As mentioned above, it cannot be used properly in select ($"name") in ide. The solution is:

Add this sentence before the statement: import spark.sqlContext.implicits._ is mainly due to type problems, plus implicit conversion is good 2.3.2 sql statement

The df object cannot execute sql directly. You need to generate a view and then execute SQL.

You need to specify the name of the view you created, which is equivalent to the table name.

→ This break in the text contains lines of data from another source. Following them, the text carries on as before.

@[simp] theorem State.order_setOrder_same (s : State) (t : Nat) (x : Order) : (s.setOrder t x).order t = some x :=
  Table.find_insert_same _ _ _

/-! ### Legs -/

theorem Moves.enqueue (h : Moves s₀ s) (f : VehicleFrame) : Moves s₀ (s.enqueue f) := by
  unfold State.enqueue
  split
  · exact h
  · exact h.setFrames _ _
theorem Moves.withdraw (h : Moves s₀ s) (p : VehicleFrame → Bool) : Moves s₀ (s.withdraw p) := h.setFrames _ _
theorem Moves.withdrawFor (h : Moves s₀ s) (v : Nat) : Moves s₀ (s.withdrawFor v) := h.withdraw _
theorem Moves.withdrawGo (h : Moves s₀ s) (v : Nat) : Moves s₀ (s.withdrawGo v) := h.withdraw _
theorem Moves.withdrawOrderGo (h : Moves s₀ s) (t : Nat) : Moves s₀ (s.withdrawOrderGo t) := h.withdraw _

theorem Moves.giveZones (h : Moves s₀ s) (v : Nat) (zs : List Nat) : Moves s₀ (s.giveZones v zs) := by
  have key : ∀ (zs : List Nat) (u : State), Moves s₀ u →
      Moves s₀ { u with locks := zs.foldl (fun l z => l.insert z v) u.locks } := by
    intro zs
    induction zs with
    | nil => exact fun u hu => hu
    | cons z zs ih => exact fun u hu => ih _ (hu.step (.give z v))
  exact key zs s h

theorem Moves.raiseSuspended (h : Moves s₀ s) (t : Nat) (o : Order) (r : Reason) (v : Nat) :
    Moves s₀ (s.raiseSuspended t o r v) := h.raise _

theorem Moves.offerLeg (h : Moves s₀ s) {t : Nat} (o : Order) (v target : Nat) (zs : List Nat)
    (he : (s.order t).isSome = true) : Moves s₀ (s.offerLeg t o v target zs) := by
  unfold State.offerLeg
  exact ((h.giveZones v _).setOrder _ he).enqueue _

theorem Moves.askZones (h : Moves s₀ s) {t : Nat} (o : Order) (v target : Nat) (zs : List Nat)
    (he : (s.order t).isSome = true) : Moves s₀ (s.askZones t o v target zs) := by
  unfold State.askZones
  split
  · exact h.offerLeg o v target zs he
  · exact h.setOrder _ he

theorem Moves.routeLeg (h : Moves s₀ s) {t : Nat} (o : Order) (v : Nat) (he : (s.order t).isSome = true) :
    Moves s₀ (s.routeLeg t o v) := by
  unfold State.routeLeg
  repeat' split
  · exact h
  · exact h.askZones o v _ _ he
  · exact h.askZones o v _ _ he
  · exact (h.setOrder _ he).raiseSuspended _ _ _ _

theorem Moves.requestLeg (h : Moves s₀ s) (t : Nat) : Moves s₀ (s.requestLeg t) := by
  unfold State.requestLeg
  split
  · exact h
  rename_i o ho
  have he : (s.order t).isSome = true := by simp [ho]
  repeat' split
  all_goals first
    | exact h
    | exact h.routeLeg _ _ he
    | (dsimp only
       split
       · exact h.routeLeg _ _ he
       · exact h.setOrder _ he)

theorem Moves.wakeHeldArm (h : Moves s₀ s) (p : Nat) : Moves s₀ (s.wakeHeldArm p) := by
  unfold State.wakeHeldArm
  repeat' split
  all_goals first | exact h | exact h.requestLeg _

theorem Moves.grantOne (h : Moves s₀ s) (t : Nat) : Moves s₀ (s.grantOne t) := by
  unfold State.grantOne
  repeat' split
  all_goals first
    | exact h
    | exact h.offerLeg _ _ _ _ (by simp_all)

theorem Moves.grantPass (h : Moves s₀ s) : Moves s₀ s.grantPass := h.foldl _ fun _ _ h => h.grantOne _

theorem Moves.bind (h : Moves s₀ s) {t : Nat} (o : Order) (v : Nat) (he : (s.order t).isSome = true) :
    Moves s₀ (s.bind t o v) := ((h.setOrder _ he).onVeh v _).requestLeg t

theorem Moves.assignOne (h : Moves s₀ s) (t : Nat) : Moves s₀ (s.assignOne t) := by
  unfold State.assignOne
  repeat' split
  all_goals first
    | exact h
    | exact h.bind _ _ (by simp_all)

theorem Moves.assignPass (h : Moves s₀ s) : Moves s₀ s.assignPass := h.foldl _ fun _ _ h => h.assignOne _

theorem Moves.close (h : Moves s₀ s) (pre : State) (force : Bool) : Moves s₀ (s.close pre force) := by
  unfold State.close
  dsimp only
  split
  · exact h.grantPass.arbiterPass.assignPass
  · exact h.grantPass.arbiterPass

/-! ### Orders that end or change -/

theorem Moves.dropGrant (h : Moves s₀ s) (v : Nat) : Moves s₀ (s.dropGrant v) := by
  unfold State.dropGrant
  split
  · exact h
  · exact h.keepZone v _

theorem Moves.unbind (h : Moves s₀ s) (v : Nat) : Moves s₀ (s.unbind v) := h.onVeh v _

theorem Moves.freeReel (h : Moves s₀ s) (r : Nat) : Moves s₀ (s.freeReel r) := by
  unfold State.freeReel
  split
  · exact h
  · split
    · exact h.release r
    · dsimp only
      split
      · exact (h.step (.reel r _ _ ‹_›)).onPos _ (.setDisposal _ _ _)
      · exact h.step (.reel r _ _ ‹_›)

theorem Moves.callOffEnds (h : Moves s₀ s) (o : Order) : Moves s₀ (s.callOffEnds o) := by
  unfold State.callOffEnds
  split
  · exact h.whenSome _ fun _ _ h => h.setCallOff _ _ _
  · exact h

theorem Moves.standDown (h : Moves s₀ s) (v : Nat) (o : Order) : Moves s₀ (s.standDown v o) := by
  unfold State.standDown
  split
  · exact h.onVeh v _
  · exact h

theorem Moves.freeVehicleOf (h : Moves s₀ s) (t : Nat) (o : Order) : Moves s₀ (s.freeVehicleOf t o) := by
  unfold State.freeVehicleOf
  repeat' split
  all_goals first
    | exact h
    | exact ((h.unbind _).dropGrant _).standDown _ _

theorem Moves.dropOrder (h : Moves s₀ s) (t : Nat) (o : Order) : Moves s₀ (s.dropOrder t o) :=
  (((((h.withdrawOrderGo t).delOrder t).whenSome _ fun _ _ h => h.freeReel _).whenSome _ fun _ _ h =>
    h.unpromise _).callOffEnds o).freeVehicleOf t o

I'll talk about it in more detail later in the view. Here's a concept.

Example:

Val spark = SparkSession.builder () .master ("local") .appName ("createDF case class") .getOrCreate (). / / create a temporary view through the df object. The view name is equivalent to the table name df1.createOrReplaceTempView ("emp") / / execute spark.sql ("select * from emp") through the sparksession object. Showspark.sql ("select * from emp where sal > 2000"). Showspark.sql ("select deptno,count (1) from emp group by deptno"). Show// can create multiple views Do not conflict df1.createOrReplaceTempView ("emp12345") spark.sql ("select e.deptno from emp12345 e"). Show2.3.3 multi-table query scala > case class Dept (deptno:Int,dname:String,loc:String) defined class Deptscala > val lines = sc.textFile ("/ usr/local/tmp_files/dept.csv"). Map (_ split (",") lines: org.apache.spark.rdd.RDD [string] = MapPartitionsRDD [68] at map at: 24scala > val allDept = lines.map (x = > Dept (x (0). ToInt) X (1), x (2)) allDept: org.apache.spark.rdd.RDD [Dept] = MapPartitionsRDD [69] at map at: 28scala > val df2 = allDept.toDFdf2: org.apache.spark.sql.DataFrame = [deptno: int, dname: string... 1 more field] scala > df2.createcreateGlobalTempView createOrReplaceTempView createTempViewscala > df2.createOrReplaceTempView ("dept") scala > spark.sql ("select dname,ename from emp12345") Show+-+-+ | dname | ename | +-+-+ | RESEARCH | SMITH | | RESEARCH | JONES | | RESEARCH | SCOTT | | RESEARCH | ADAMS | | RESEARCH | FORD | | ACCOUNTING | CLARK | | ACCOUNTING | | ACCOUNTING | MILLER | | SALES | ALLEN | SALES | WARD | SALES | MARTIN | SALES | BLAKE | SALES | TURNER | SALES | JAMES | + -+-+ 2.4Create DataSet2.4.1 via case class

Similar to DataFrame, except that toDF is changed to call the toDS method

Package SparkSQLExerimport org.apache.spark.sql.SparkSessionimport org.apache.spark. {SparkConf, SparkContext} object CreateDS {def main (args: Array [String]): Unit = {val spark = SparkSession.builder (). Master ("local"). AppName ("createDF case class"). GetOrCreate () val lines = spark.sparkContext.textFile ("G:\\ test\\ t_stu.txt"). Map (_ .split (",") val tb = lines.map (t = > emp1 (t (0) .toInt, t (1)) T (2) .toInt) import spark.sqlContext.implicits._ val df1 = tb.toDS () df1.select ($"name")} case class emp1 (id:Int,name:String,age:Int) 2.4.2 through the sequence of Seq class objects package SparkSQLExerimport org.apache.spark.sql.SparkSessionimport org.apache.spark. {SparkConf SparkContext} object CreateDS {def main (args: Array [String]): Unit = {val spark = SparkSession.builder (). Master ("local"). AppName ("createDF case class"). GetOrCreate () / / create a sequence object It's full of emp1 objects, mapped data. Then directly toDS to DataSet val ds1 = Seq (emp1 (1, "king", 20)). ToDS () ds1.printSchema ()}} case class emp1 (id:Int,name:String,age:Int) 2.4.3 use the json format file to define case classcase class Person (name:String Age:BigInt) uses JSON data to generate DataFrameval df = spark.read.format ("json"). Load ("/ usr/local/tmp_files/people.json") converts DataFrame to DataSetdf.as [person] .showdf.as [Person] is a generic type in DataSetas [T] that needs to be a case class class Used to map header 2.5 to operate DataSet

The operators supported by DataSet are actually the combination of rdd and DataFrame operators.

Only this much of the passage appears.